“Write it off”

Step 1 Valuation Benchmark:

We think of value when we want to buy or sell a business, settle a shareholder dispute or divorce. Another place for assessing value is knowing when to close the doors.


Pain point:
Technology changed quickly causing a business to suffer. The owner was in acquisition mode, trying to gain some economies of scale by buying smaller companies, reducing duplicated costs, and rolling them up into a larger company.
Sound familiar?

However, on this day, the owner and I go visit his father to review the financial challenges of this business. Father and son owned a majority interest, were highly successful businessmen, and were well respected in the community. The family was willing and able to invest more capital.  As father and son began the conversation. I remained quiet. They reviewed the current state of the business and more importantly, what was the son going to do to turn the business around. It got tense. Father offered no sympathy and wanted answers. He was a no nonsense, old school, highly successful businessman. He was used to getting what he wanted, when he wanted it. Telling him “no” was not advisable. However, son did not back down.

At some point, we took a break. I went into the kitchen to find a drink. I was exhausted just from watching the confrontation. The father followed me into the kitchen.

Remember those Southwest Airline commercials?“Want to get away?” My thoughts were,“Oh no! He’s following me in here! Do not make eye contact. Avoid communication at all costs. Where is the bottled water? How can I get out of here? ” I could not find an escape hatch. There was no way out. The father looked at me, cleared his throat, and said, “So what are we going to do to get this ox out of the ditch?”

There is no play in this man. He is all business. He does not want some long, circuitous, weak, milk toast answer. He wants an answer…now!

Solution:
I turned to look him straight in the eye, took a deep breath, and replied, “We’re not. This is not a matter of more money, better marketing or management. Technology changed overnight. There was nothing we could have done about it. Investing any more money in this business is a lost cause.” His eyes blinked a bit, probably not expecting my answer.

He continued, “Well, what are we going to do then?” I replied, “We are going to write off this one, and make it up on the next one.” He cleared his throat again and said, “Ok.”

The meeting ended right there. There was no more discussion. None was needed.

Results:
We closed that business soon thereafter. Although stockholders took a loss on that venture, those that participated in the next one, made up all their losses and more.
For several years after that, whenever I spoke with the son, the first thing out of his mouth was, “Gary, that was the best advice I’ve ever received.”

Takeaway:
As the song goes, “You got to know when to fold ‘em.” The family was willing and able to pump in more money, a lot of it, into this dying business. However, it would only have increased their losses. It was a sinking ship.

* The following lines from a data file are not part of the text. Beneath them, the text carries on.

-- ==== Sys2Proof/Machine/Bus.lean ====
section
/-!
DEFINITION. Machine/Bus.lean: a read and a write of BAR0 (R19, R20, R31, R32, R36, R38, spec/02; R415, spec/23), with what the
registers of each unit do when they are read or written.
-/

namespace Sys2Proof.Machine

/-! ### The logs as they read -/

/-- Word k of an entry of the clamp log (R32). -/
def clampLogWord (d : Dev) (i k : Nat) : Word :=
  let e := sget ⟨0, 0, 0, 0, 0, 0, 0, 0, 0, 0, 0⟩ d.clampLog i
  BitVec.ofNat 32 (match k with
    | 0 => e.kind * 0x10000 + e.inst * 256 + e.writer
    | 1 => e.width * 0x2000000 + e.lsb * 0x100000 + e.ofs % 0x100000
    | 2 => e.written
    | 3 => e.applied
    | 4 => e.sec
    | 5 => e.sec / 0x100000000
    | 6 => e.ns
    | _ => e.seq)

/-- Word k of an entry of the result log (R78). -/
def commitLogWord (d : Dev) (i k : Nat) : Word :=
  let e := sget ⟨0, 0, 0, 0, 0, 0, 0⟩ d.commitLog i
  BitVec.ofNat 32 (match k with
    | 0 => e.id * 0x10000 + e.poster * 256 + e.outcome
    | 1 => e.unitBit * 0x10000000 + e.units
    | 2 => e.sec
    | _ => e.ns)

/-- A two-word log (R264, R268). -/
def pairLogWord (l : Sparse (Nat × Nat)) (i k : Nat) : Word :=
  let e := sget (0, 0) l i
  BitVec.ofNat 32 (if k = 0 then e.1 else e.2)

/-! ### A word as it reads -/

/-- A window offset that the chapters give to a table or a log and not to a register. (log 8: DEDUCED, unsafe) -/
def inTable (u rel : Nat) : Bool :=
  if u = 0 then decide (0x1000 ≤ rel ∧ rel < 0x1038) || decide (0x2000 ≤ rel ∧ rel < 0x4000)
  else if u < 8 then decide (0x40 ≤ rel ∧ rel < 0x40 + 8 * (childrenOf u).length)
  else if u = 9 then decide (0x2000 ≤ rel ∧ rel < 0x2400)
  else if u = 56 then decide (0x1000 ≤ rel ∧ rel < 0x1200) || decide (0x2000 ≤ rel ∧ rel < 0x2800)
  else false

def tableWord (d : Dev) (u rel : Nat) : Word :=
  if u = 0 ∧ 0x2000 ≤ rel then clampLogWord d ((rel - 0x2000) / 32) (rel % 32 / 4)
  else if u < 8 then childWord u ((rel - childTable u) / 4)
  else if u = 9 then commitLogWord d ((rel - 0x2000) / 16) (rel % 16 / 4)
  else if rel < 0x2000 then pairLogWord d.pkt.cmdLog ((rel - 0x1000) / 8) (rel % 8 / 4)
  else pairLogWord d.pkt.agedLog ((rel - 0x2000) / 8) (rel % 8 / 4)

/-- A register as it reads: its word, with the fields that show a state of the block held elsewhere; bits 8:6 of HIF_FNf_EVT_EN
are RSV for f other than 0 (R8, R335). -/
def regWord (d : Dev) (u : UnitRow) (rel : Nat) (row : RegRow) : Word :=
  let w := rd d (regAt u row rel)
  if u.kind = 0x20 ∧ row.ofs = 0x1000 then putBits w 29 29 (boolBit (tdcArmed d ((rel - 0x1000) / 4)))
  else if u.kind = 0x43 ∧ row.ofs = 0x1008 ∧ rel < 0x1100 then putBits w 31 24 0x64
  else if u.kind = 0x70 ∧ row.ofs = 0x1008 ∧ 0x1020 ≤ rel then putBits w 8 6 0
  else if u.kind = 0x70 ∧ row.ofs = 0x401c then putBits w 31 30 (ringState d ((rel - 0x4000) / 0x40))
  else if u.kind = 0x71 ∧ row.ofs = 0x44 then putBits w 6 0 (busyChannels d)
  else if u.kind = 0x71 ∧ row.ofs = 0x2000 then putBits w 31 29 (chanState d ((rel - 0x2000) / 16))
  else if u.kind = 0x72 ∧ row.ofs = 0x100c then putBits w 31 30 (bootState d ((rel - 0x1000) / 0x20))
  else if u.kind = 0x63 ∧ row.ofs = 0x2008 then BitVec.ofNat 32 (groupBytes d ((rel - 0x2000) / 0x20))
  else if u.kind = 0x42 ∧ row.ofs = 0x20000 then
    let x := apertureLine d
    sget 0 d.bitmaps (bmapKey x (1 - bmapInUse d x) ((rel - 0x20000) / 4))
  else if u.kind = 0x13 ∧ row.ofs = 0x1000 then
    let t := (rel - 0x1000) / 4
    putBits (putBits w 31 30 (targetState d t)) 15 0 (targetHours d t)
  else w

/-- The word at a BAR0 offset; 0 where no window or no register lies (R20). -/
def wordAt (d : Dev) (ofs : Nat) : Word :=
  match unitOf ofs with
  | none => 0
  | some i =>
    let u := unitAt i
    let rel := ofs - u.base
    if rel < 0x40 then unitHeader d i rel
    else if inTable i rel then tableWord d i rel
    else match rowAt u rel with
      | none => 0
      | some row => regWord d u rel row

/-! ### Reads (R20) -/

/-- The registers whose read latches the HI word behind them. -/
def latchesHi (kind row : Nat) : Bool :=
  if kind = 0x20 then row == 0x68
  else if kind = 0x30 ∨ kind = 0x31 then row == 0x1014 || row == 0x101c
  else if kind = 0x32 then row == 0x60
  else if kind = 0x43 then row == 0x4024 || row == 0x402c
  else if kind = 0x50 then row == 0x1030 || row == 0x1038
  else if kind = 0x51 then row == 0x1020 || row == 0x1028 || row == 0x1030 || row == 0x1038
  else if kind = 0x22 then row == 0x108
  else if kind = 0x13 then row == 0x4c
  else if kind = 0x75 then row == 0x20000 || row == 0x40000 || row == 0x40008
  else false

/-- The HI word at an offset is latched with the value it has now. (log 7: DEDUCED, unsafe) -/
def latchHi (d : Dev) (hi : Nat) : Dev := { d with latched := sins hi (wordAt d hi) (sdrop hi d.latched) }

/-- A read of the CNT window that a function may not make (R415). -/
def readDenied (d : Dev) (m : Master) (ofs : Nat) : Bool :=
  if m = 0 ∨ 0x20 ≤ m ∨ ofs < 0x1400000 ∨ 0x1500000 ≤ ofs then false
  else
    let rel := ofs - 0x1400000
    if fld d (HIF_FNf_RIGHTS_CNT_READ m) = 0 then true
    else if 0x10000 ≤ rel ∧ rel < 0x18000 then rel % 8 != 0 || fld d (CNT_SELc_OWNER ((rel - 0x10000) / 8)) != m
    else if 0x20000 ≤ rel ∧ rel < 0x28000 then fld d (CNT_SELc_OWNER ((rel - 0x20000) / 8)) != m
    else !(decide (0x40000 ≤ rel) && decide (rel < 0x40420))

/-- What a read of any byte of a word does beside its answer, and the word. -/
def readEffect (d : Dev) (ofs : Nat) : Dev × Word :=
  match unitOf ofs with
  | none => (d, 0)
  | some i =>
    let u := unitAt i
    let rel := ofs - u.base
    let row := ((rowAt u rel).map (·.ofs)).getD 0
    if u.kind = 0x22 ∧ row = 0x3008 then
      let d := tevTake d ((rel - 0x3000) / 0x20)
      (d, wordAt d ofs)
    else if latchesHi u.kind row then (latchHi d (ofs + 4), wordAt d ofs)
    else match d.latched.find? (fun e => e.1 == ofs) with
      | some e => (d, e.2)
      | none => (d, wordAt d ofs)

/-- The bytes of a word that a read from ofs on of size bytes addresses. -/
def laneMask (word ofs size : Nat) : Word :=
  (List.range 4).foldl (fun w b => if ofs ≤ word + b ∧ word + b < ofs + size then w ||| maskBits (8 * b + 7) (8 * b) else w) 0

/-- One read of a word by master m. (log 138: DEDUCED, unsafe) -/
def readWord (m : Master) (d : Dev) (word : Nat) (mask : Word) : Dev :=
  if readDenied d m word then emit (count d CNT_READ_DENIED) (.readData m word 0)
  else
    let (d, w) := readEffect d word
    emit d (.readData m word (w &&& mask))

/-- A read of size bytes from a BAR0 offset: each word it touches, lowest first. The host's reads reach the block only after release
and while its interface has power (R428). -/
def busRead (m : Master) (ofs size : Nat) (d : Dev) : Dev :=
  if m < 0x20 && !hostReaches d then d
  else
    let first := ofs / 4
    let n := (ofs + size + 3) / 4 - first
    forEach ((List.range n).map (fun k => 4 * (first + k))) (fun d w => readWord m d w (laneMask w ofs size)) d

/-- LO_READ_LATCH. -/
def loReadLatch (m : Master) (ofs : BitVec 26) (size : Nat) (d : Dev) : Dev := busRead m ofs.toNat size d

/-- TEV_SEC_HI_READ (R309). -/
def tevSecHiRead (m : Master) (e : Fin 4) (d : Dev) : Dev := busRead m (TTD_TEVe_SEC_HI e).ofs 4 d

/-- CNT_READ (R415): a read in the CNT window. -/
def cntRead (m : Master) (rel : Fin 0x100000) (d : Dev) : Dev := busRead m (0x1400000 + rel) 4 d

/-! ### Writes with an effect of their own -/

/-- Master m writes with the rights of function 0: function 0 itself, a main DMA channel that it owns (R339) and the rescue channel (R408). -/
def asFunction0 (d : Dev) (m : Master) : Bool :=
  m == 0 || m == 0x6A || m == 0x6B || (decide (0x20 ≤ m) && decide (m < 0x60) && fld d (HIF_DMACc_OWN_OWNER (m - 0x20)) == 0)

/-- FRZ_RELEASE (R36): one with function 0's rights releases the other masters, the management target function 0. (log 10: DEDUCED, unsafe) -/
def frzRelease (m : Master) (value : Word) (d : Dev) : Dev :=
  guarded d m ROOT_FRZ_RELEASE.ofs (fun d =>
    let k := getBits value 7 0
    if !value.getLsbD 31 then d
    else if asFunction0 d m then (if k ≠ 0 ∧ k ≤ 0x6B then releaseMaster d k else d)
    else if m = i2cMaster then (if k = 0 then releaseMaster d 0 else d)
    else d)

/-- TIME_CAPTURE (R42): the copy is made at the next tick. -/
def timeCapture (m : Master) (value : Word) (d : Dev) : Dev :=
  guarded d m KST_CAPTURE.ofs (fun d => if value.getLsbD 0 then { d with kst := { d.kst with capture := true } } else d)

/-- The range of a ring after its KIND or the word itself was written (R326, R327): RX_MAX is one field, a DMA ring names its
channel, and QCOUNT follows QBASE. (log 184: DEDUCED, unsafe) -/
def checkRange (d : Dev) (m : Master) (r : Nat) : Dev :=
  let reg := HIF_Rr_RANGE r
  let rel := reg.ofs - 0xF00000
  if ringKind d r = kindRx then
    let v := rdn d reg % 0x80000
    let a := min v 393216
    wrn (if a = v then d else logClamp d m (unitAt 62) rel 18 0 v a) reg a
  else if ringKind d r = kindDma then wrn d reg (rdn d reg % 64)
  else recheckField d m (unitAt 62) rel 0x4004 (HIF_Rr_RANGE_QCOUNT r)

/-- A write to the block of a ring (R319, R322 to R329). -/
def ringWrite (m : Master) (row r ofs : Nat) (value : Word) (d : Dev) : Dev :=
  if row = 0x4014 then ringCfgWrite m r value d
  else if row < 0x4014 ∧ ringState d r ≠ ringDisabled then d
  else if row = 0x4000 then checkRange (storeAt d m ofs value) m r
  else if row = 0x4004 ∧ (ringKind d r = kindRx ∨ ringKind d r = kindDma) then checkRange (wr d (HIF_Rr_RANGE r) value) m r
  else storeAt d m ofs value

/-- The width of a time output is checked again (R30, R310). -/
def recheckWidth (d : Dev) (m : Master) (o : Nat) : Dev :=
  let reg := TTD_TOUTo_WIDTH o
  let e := recheckField d m (unitAt 10) (reg.ofs - 0x300000) 0x3118 (TTD_TOUTo_WIDTH_WIDTH o)
  if rd e reg = rd d reg then e else { e with dirty := insSorted reg.ofs e.dirty }

/-- A write to LLA or LLB. -/
def lineWrite (m : Master) (x : Line) (row rel ofs : Nat) (value : Word) (d : Dev) : Dev :=
  if row = 0x40 then llTestModeWrite m x value d
  else if row = 0x50 then modIdCfg m x value d
  else if row = 0xc0 then modXfer m x value d
  else if row = 0x1008 then prbsWrite m (.chk (.line x (Fin.ofNat 8 ((rel - 0x1000) / 0x100)))) value d
  else if row = 0x1804 then prbsWrite m (.gen (.line x (Fin.ofNat 4 ((rel - 0x1800) / 0x100)))) value d
  else storeAt d m ofs value

/-- A write to CIP. -/
def cipWrite (m : Master) (row rel ofs : Nat) (value : Word) (d : Dev) : Dev :=
  if row = 0x44 then ctrLimitWrite m false value d
  else if row = 0x48 then ctrLimitWrite m true value d
  else if row = 0x100 then bootKeyWrite m .a (Fin.ofNat 8 ((rel - 0x100) / 4)) value d
  else if row = 0x120 then bootKeyWrite m .b (Fin.ofNat 8 ((rel - 0x120) / 4)) value d
  else if row = 0x1004 then saltWrite m (Fin.ofNat 64 ((rel - 0x1000) / 0x20)) value d
  else if row = 0x4000 then writeKeyWord d ((rel - 0x4000) / 0x40) (rel % 0x40 / 4) value
  else if row = 0x4020 then slotCtl m (Fin.ofNat 256 ((rel - 0x4000) / 0x40)) value d
  else storeAt d m ofs value

/-- A write to a server quad or its MAC. -/
def serverWrite (m : Master) (mac : Bool) (q row rel ofs : Nat) (value : Word) (d : Dev) : Dev :=
  let l := (rel - 0x1000) / 0x100
  if mac then
    (if row = 0x1000 then syncFlow (storeAt d m ofs value) (4 * q + l) else storeAt d m ofs value)
  else if row = 0x1000 then laneCfgWrite m (4 * q + l) value d
  else if row = 0x1008 then laneCtlWrite m (4 * q + l) value d
  else if row = 0x1014 then laneTxWrite m (4 * q + l) ofs value d
  else if row = 0x1020 then prbsWrite m (.gen (.server (Fin.ofNat 16 q) (Fin.ofNat 4 l))) value d
  else if row = 0x1024 then prbsWrite m (.chk (.server (Fin.ofNat 16 q) (Fin.ofNat 4 l))) value d
  else storeAt d m ofs value

/-- A write to the packet core. -/
def coreWriteReg (m : Master) (kind row ofs : Nat) (value : Word) (d : Dev) : Dev :=
  if kind = 0x61 then
    if row = 0x48 then storeAt (refillScan d) m ofs value
    else if row = 0x50 then ruleCtlWrite m value d
    else if row = 0x100 then patCtlWrite m value d
    else storeAt d m ofs value
  else if kind = 0x62 then
    if row = 0x44 ∨ row = 0x48 ∨ row = 0x4c then
      (if flag d ASH_CFG_FLOW_EN ∨ rdn d ASH_FLOWS ≠ 0 then d else storeAt d m ofs value)
    else if row = 0x80 then epCtlWrite m value d
    else if row = 0x140 then
      let d := storeAt d m ofs value
      if value.getLsbD 31 then ashCmdGo d else d
    else storeAt d m ofs value
  else if row = 0x4c ∨ row = 0x50 ∨ row = 0x54 ∨ row = 0x58 ∨ row = 0x1000 then
    forEach (List.range 64) syncFlow (syncPools (storeAt d m ofs value))
  else if row = 0x70 then qSelWrite m value d
  else if row = 0x200 then glCtlWrite m value d
  else storeAt d m ofs value

/-- A write to HIF, DMA or BDM. -/
def hostWriteReg (m : Master) (kind row rel ofs : Nat) (value : Word) (d : Dev) : Dev :=
  if kind = 0x70 then
    if row = 0x1000 ∧ rel = 0x1000 then d
    else if row = 0x2020 then keyOwnerChange m (Fin.ofNat 56 ((rel - 0x2020) / 4)) value d
    else if row = 0x2100 then dmaOwnerChange m (Fin.ofNat 64 ((rel - 0x2100) / 4)) value d
    else if 0x4000 ≤ row then ringWrite m row ((rel - 0x4000) / 0x40) ofs value d
    else storeAt d m ofs value
  else if kind = 0x71 then
    if row = 0x40 then dmaResume m value d
    else if row = 0x1000 then
      let f := (rel - 0x1000) / 8
      recheckField (storeAt d m ofs value) m (unitAt 63) (rel + 4) 0x1004 (DMA_FNf_DRAM_SIZE_SIZE f)
    else storeAt d m ofs value
  else if row = 0x1000 then bdmCtlWrite m ((rel - 0x1000) / 0x20) value d
  else storeAt d m ofs value

/-- A write to the units that keep time, lines and the terminal state. -/
def timeWriteReg (m : Master) (u : UnitRow) (row rel ofs : Nat) (value : Word) (d : Dev) : Dev :=
  if u.kind = 0x20 then
    if row = 0x48 then timeCapture m value d
    else if row = 0x64 then checkBase (storeAt d m ofs value) m
    else storeAt d m ofs value
  else if u.kind = 0x21 then
    if row = 0x100c then commitPost m (Fin.ofNat 36 ((rel - 0x1000) / 0x40)) value d
    else if row = 0x1014 then commitCancel m (Fin.ofNat 36 ((rel - 0x1000) / 0x40)) value d
    else storeAt d m ofs value
  else if u.kind = 0x22 then
    let d := storeAt d m ofs value
    if row = 0x3100 ∨ row = 0x3110 then recheckWidth d m ((rel - 0x3100) / 0x40) else d
  else if u.kind = 0x40 then
    if row = 0x1000 then regEnWrite m (Line.ofIx ((rel - 0x1000) / 0x400)) value d else storeAt d m ofs value
  else if u.kind = 0x41 then
    let d := storeAt d m ofs value
    let i := (rel - 0x1000) / 0x10
    if row = 0x1000 ∧ !flag d (NRW_ALLOCi_CFG_VALID i) then entryInvalid d i else d
  else if u.kind = 0x42 then
    if row = 0x20000 then bmapApertureWrite m (Fin.ofNat 32768 ((rel - 0x20000) / 4)) value d else storeAt d m ofs value
  else storeAt d m ofs value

Another takeaway is when a man or woman asks a direct question, give them a direct answer. There are times when a longer explanation is warranted, but other times it is not. Know the difference and be willing to step up to the plate and give a clear, short, direct, honest answer. Sometimes today, we are more focused on telling people what they want to hear and trying to make them feel good instead of telling them what they need to hear.